Wednesday, July 6, 2011

Scientific Reputation




A recent editorial in PLoS Computational Biology on building and maintaining a good scientific reputation just came to my attention. Much of this is probably already known and practiced by most, but it never hurts to see it again and consider it closely.


Tuesday, June 28, 2011

Ascertainment bias data sets?

Hi folks,
I'm working on a simulation study looking at the effects of using ascertained SNP data for phylogenetic and phylogeographic reconstruction. I'm basing my simulations on real data sets. I have a few but am looking for more!
Have any of you seen studies recently that use single nucleotide loci that were selected based on being polymorphic is some ascertainment panel? Mostly SNP chip based data sets are what I was thinking of, but there are others too.
For example, Decker et al. 2009 used marker loci that are known to be polymorphic in cattle to reconstruct divergences up to 29 mya across bovidae.
SNP chip data are cheap and easy to get- I want to figure out how far you can push using them!
Send me an email! ejmctavish [at] utexas.edu
Thanks,
ejm


Fig. 1 from Decker et al 2009. Strict consensus cladogram (no branch lengths) of 17 most parsimonious trees based on 40,843 SNP genotypes. *, Denotes paraphyletic group.

Tuesday, May 24, 2011

2011 and admixture!



Hi all!
It has been a long hiatus, but I just heard a talk that I though you all would find interesting, and Evolution is coming up, so I thought I would post!
I am in Okinawa at OIST for a workshop on genomics, with a focus on linkage and recombination. Today we had talks from Gil McVean and Simon Meyers, both of which were exciting, but it was Simon's work that I found particularly applicable to questions I (we, perhaps?) are interested in. He was involved in the development of HAPMIX, described in Price et al. 2008, a program for inferring ancestry of segments of chromosomes in admixed populations. I am planning to apply it to my longhorn data set, and I'll let you know how it goes, but it appears to have some advantages over using site likelihoods in STRUCTURE to estimate ancestry of alleles. Downside might be that it could require more dense genomic data than I have.

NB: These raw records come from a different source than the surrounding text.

theorem trainDram_kept (d) (s : State) : Kept s (trainDram d s).1 := by
  unfold trainDram
  split
  · dsimp only
    exact blot_kept ..
  · dsimp only
    refine Kept.trans ?_ (Kept.upd rfl rfl rfl rfl rfl rfl)
    refine Kept.foldl (fun a x => ?_) ?_
    · refine Kept.trans ?_ (setF_kept ..)
      exact blot_kept ..
    · refine Kept.trans ?_ (setF_kept ..)
      refine Kept.trans ?_ (setF_kept ..)
      refine Kept.trans ?_ (setF_kept ..)
      refine Kept.trans ?_ (setF_kept ..)
      exact setF_kept ..

theorem execMediaBringupStart_kept (chans dram rawGib entropyOk) (s : State) :
    KeptO s (execMediaBringupStart chans dram rawGib entropyOk s) := by
  unfold execMediaBringupStart
  refine KeptO.next ?_
  refine Kept.ite (fun _ => ?_) (fun _ => ?_)
  · exact Kept.refl _
  · extract_lets v1 v2 v3 v4 v5 v6 v7
    have h8 : Kept s v1 := by
      unfold v1
      refine Kept.ite (fun _ => ?_) (fun _ => ?_)
      · exact setF_kept ..
      · exact Kept.refl _
    clear_value v1
    have h9 : Kept s v3 := by
      unfold v3
      refine Kept.trans ?_ (Kept.upd rfl rfl rfl rfl rfl rfl)
      assumption
    clear_value v3
    have h10 : Kept s v4 := by
      unfold v4
      refine Kept.foldl (fun a x => ?_) ?_
      · exact bringUpChannel_kept ..
      · assumption
    clear_value v4
    have h11 : Kept s v5.1 := by
      unfold v5
      refine Kept.trans ?_ (trainDram_kept ..)
      assumption
    clear_value v5
    have h12 : Kept s v6 := by
      unfold v6
      assumption
    clear_value v6
    refine Kept.ite (fun _ => ?_) (fun _ => ?_)
    · refine Kept.trans ?_ (Kept.upd rfl rfl rfl rfl rfl rfl)
      assumption
    · refine Kept.ite (fun _ => ?_) (fun _ => ?_)
      · refine Kept.trans ?_ (enterSafe_kept ..)
        assumption
      · refine Kept.ite (fun _ => ?_) (fun _ => ?_)
        · refine Kept.trans ?_ (enterSafe_kept ..)
          assumption
        · refine Kept.trans ?_ (showClocks_kept ..)
          refine Kept.trans ?_ (Kept.upd rfl rfl rfl rfl rfl rfl)
          assumption

theorem showSeal_kept (s : State) : Kept s (showSeal s) := by
  unfold showSeal
  refine Kept.trans ?_ (setF_kept ..)
  refine Kept.trans ?_ (setF_kept ..)
  exact setF_kept ..

theorem reportLost_kept (nsid) (s : State) : Kept s (reportLost nsid s) := by
  unfold reportLost
  split
  · exact Kept.refl _
  · extract_lets v1
    have h2 : Kept s v1 := deferredError_kept ..
    clear_value v1
    refine Kept.trans ?_ (updNs_kept ..)
    assumption

theorem uncleanMount_kept (s : State) : Kept s (uncleanMount s) := by
  unfold uncleanMount
  extract_lets v1 v2 v3
  have h4 : Kept s v3 := Kept.upd rfl rfl rfl rfl rfl rfl
  clear_value v3
  refine Kept.foldl (fun a x => ?_) ?_
  · exact reportLost_kept ..
  · assumption

theorem restoreBands_kept (s : State) : Kept s (restoreBands s) := by
  unfold restoreBands
  extract_lets v1 v2 v3
  have h4 : Kept s v3 := Kept.upd rfl rfl rfl rfl rfl rfl
  clear_value v3
  refine Kept.foldl (fun a x => ?_) ?_
  · refine Kept.foldl (fun a x => ?_) ?_
    · exact queueParity_kept ..
    · exact Kept.refl _
  · assumption

theorem mountCount_kept (s : State) : Kept s (mountCount s) := by
  unfold mountCount
  apply Kept.ite
  · intro _; exact Kept.clock (t := _) (bootCount_ge s) id
  · intro _; exact Kept.refl s

theorem startSealing_kept (s : State) : Kept s (startSealing s) := by
  unfold startSealing
  extract_lets v1 v2 v3 v4
  have h5 : Kept s v3 := by
    unfold v3
    refine Kept.trans ?_ (openNow_kept ..)
    refine Kept.trans ?_ (enterMode_kept ..)
    exact Kept.upd rfl rfl rfl rfl rfl rfl
  clear_value v3
  have h6 : Kept s v4 := by
    unfold v4
    refine Kept.trans ?_ (anchorRec_kept ..)
    refine Kept.trans ?_ (modeRec_kept ..)
    refine Kept.trans ?_ (setCause_kept ..)
    assumption
  clear_value v4
  refine Kept.ite (fun _ => ?_) (fun _ => ?_)
  · assumption
  · refine Kept.trans ?_ (spanRec_kept ..)
    assumption

theorem loadCfg_kept (s : State) : Kept s (loadCfg s) := by
  unfold loadCfg
  refine Kept.ite (fun _ => ?_) (fun _ => ?_)
  · exact Kept.refl _
  · refine Kept.trans ?_ (setF_kept ..)
    exact setF_kept ..

theorem showChain_kept (s : State) : Kept s (showChain s) := by
  unfold showChain
  extract_lets v1 v2
  refine Kept.trans ?_ (setF_kept ..)
  refine Kept.trans ?_ (setF_kept ..)
  refine Kept.trans ?_ (setF_kept ..)
  exact setF_kept ..

theorem finishMount_kept (s0 : State) : Kept s0 (finishMount s0) := by
  unfold finishMount
  extract_lets v1 v2 v3 v4 v5 v6
  have h7 : Kept s0 v1 := loadCfg_kept ..
  clear_value v1
  have h8 : Kept s0 v2 := by
    unfold v2
    refine Kept.ite (fun _ => ?_) (fun _ => ?_)
    · refine Kept.trans ?_ (uncleanMount_kept ..)
      assumption
    · assumption
  clear_value v2
  have h9 : Kept s0 v5 := by
    unfold v5
    refine Kept.trans ?_ (mountCount_kept ..)
    refine Kept.trans ?_ (restoreBands_kept ..)
    refine Kept.trans ?_ (Kept.upd rfl rfl rfl rfl rfl rfl)
    assumption
  clear_value v5
  have h10 : Kept s0 v6 := by
    unfold v6
    refine Kept.trans ?_ (startSealing_kept ..)
    refine Kept.foldl (fun a x => ?_) ?_
    · refine Kept.trans ?_ (settleOps_kept ..)
      exact startDieRebuild_kept ..
    · refine Kept.trans ?_ (sieveBoot_kept ..)
      refine Kept.trans ?_ (setF_kept ..)
      refine Kept.trans ?_ (setF_kept ..)
      refine Kept.trans ?_ (showSeal_kept ..)
      refine Kept.trans ?_ (showChain_kept ..)
      refine Kept.trans ?_ (latchQos_kept ..)
      refine Kept.trans ?_ (checkQos_kept ..)
      refine Kept.trans ?_ (setCapacity_kept ..)
      assumption
  clear_value v6
  refine Kept.trans ?_ (readyAll_kept ..)
  refine Kept.trans ?_ (showFns_kept ..)
  refine Kept.trans ?_ (place_kept ..)
  refine Kept.trans ?_ (requestPoint_kept ..)
  assumption

theorem oldNs_kept (s : State) (n) : Kept s (oldNs s n) := by
  unfold oldNs
  exact Kept.upd rfl rfl rfl rfl rfl rfl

He also presented as yet unpublished work (I think in collaboration with Daniel Falush and Garrett Hellenthal) on using inference of patterns of introgression between populations to estimate levels and times of admixture, without ever actually estimating the blocks. Not clear on exactly how it works... Because he is doing this on human populations these correlate with fascinating historical events. Using a 28 year estimate for generation time, he was able to place fairly precisely times of admixture events which were corroborated by known historical migrations. Reconstructing Spanish introgression into native North American populations in the 1700s isn't terribly exciting, but inferring European ancestry from 400 BC in the Kalash people of northern Pakistan, who have an oral history of being descended from the armies of Alexander the Great is pretty cool. I'm hoping I can apply these methods to my cattle SNP data. I have already been claiming that Moors brought African cattle to Spain, but having dates to back it up make it lot more plausible...
Anyhow- I think HAPMIX might be a really useful resource, whose existence had slipped past me, and I look forwar to this new method being published.



Hope to see some of you folks in Norman next month. I am really looking forward to the next-gen data in phylogeography symposium!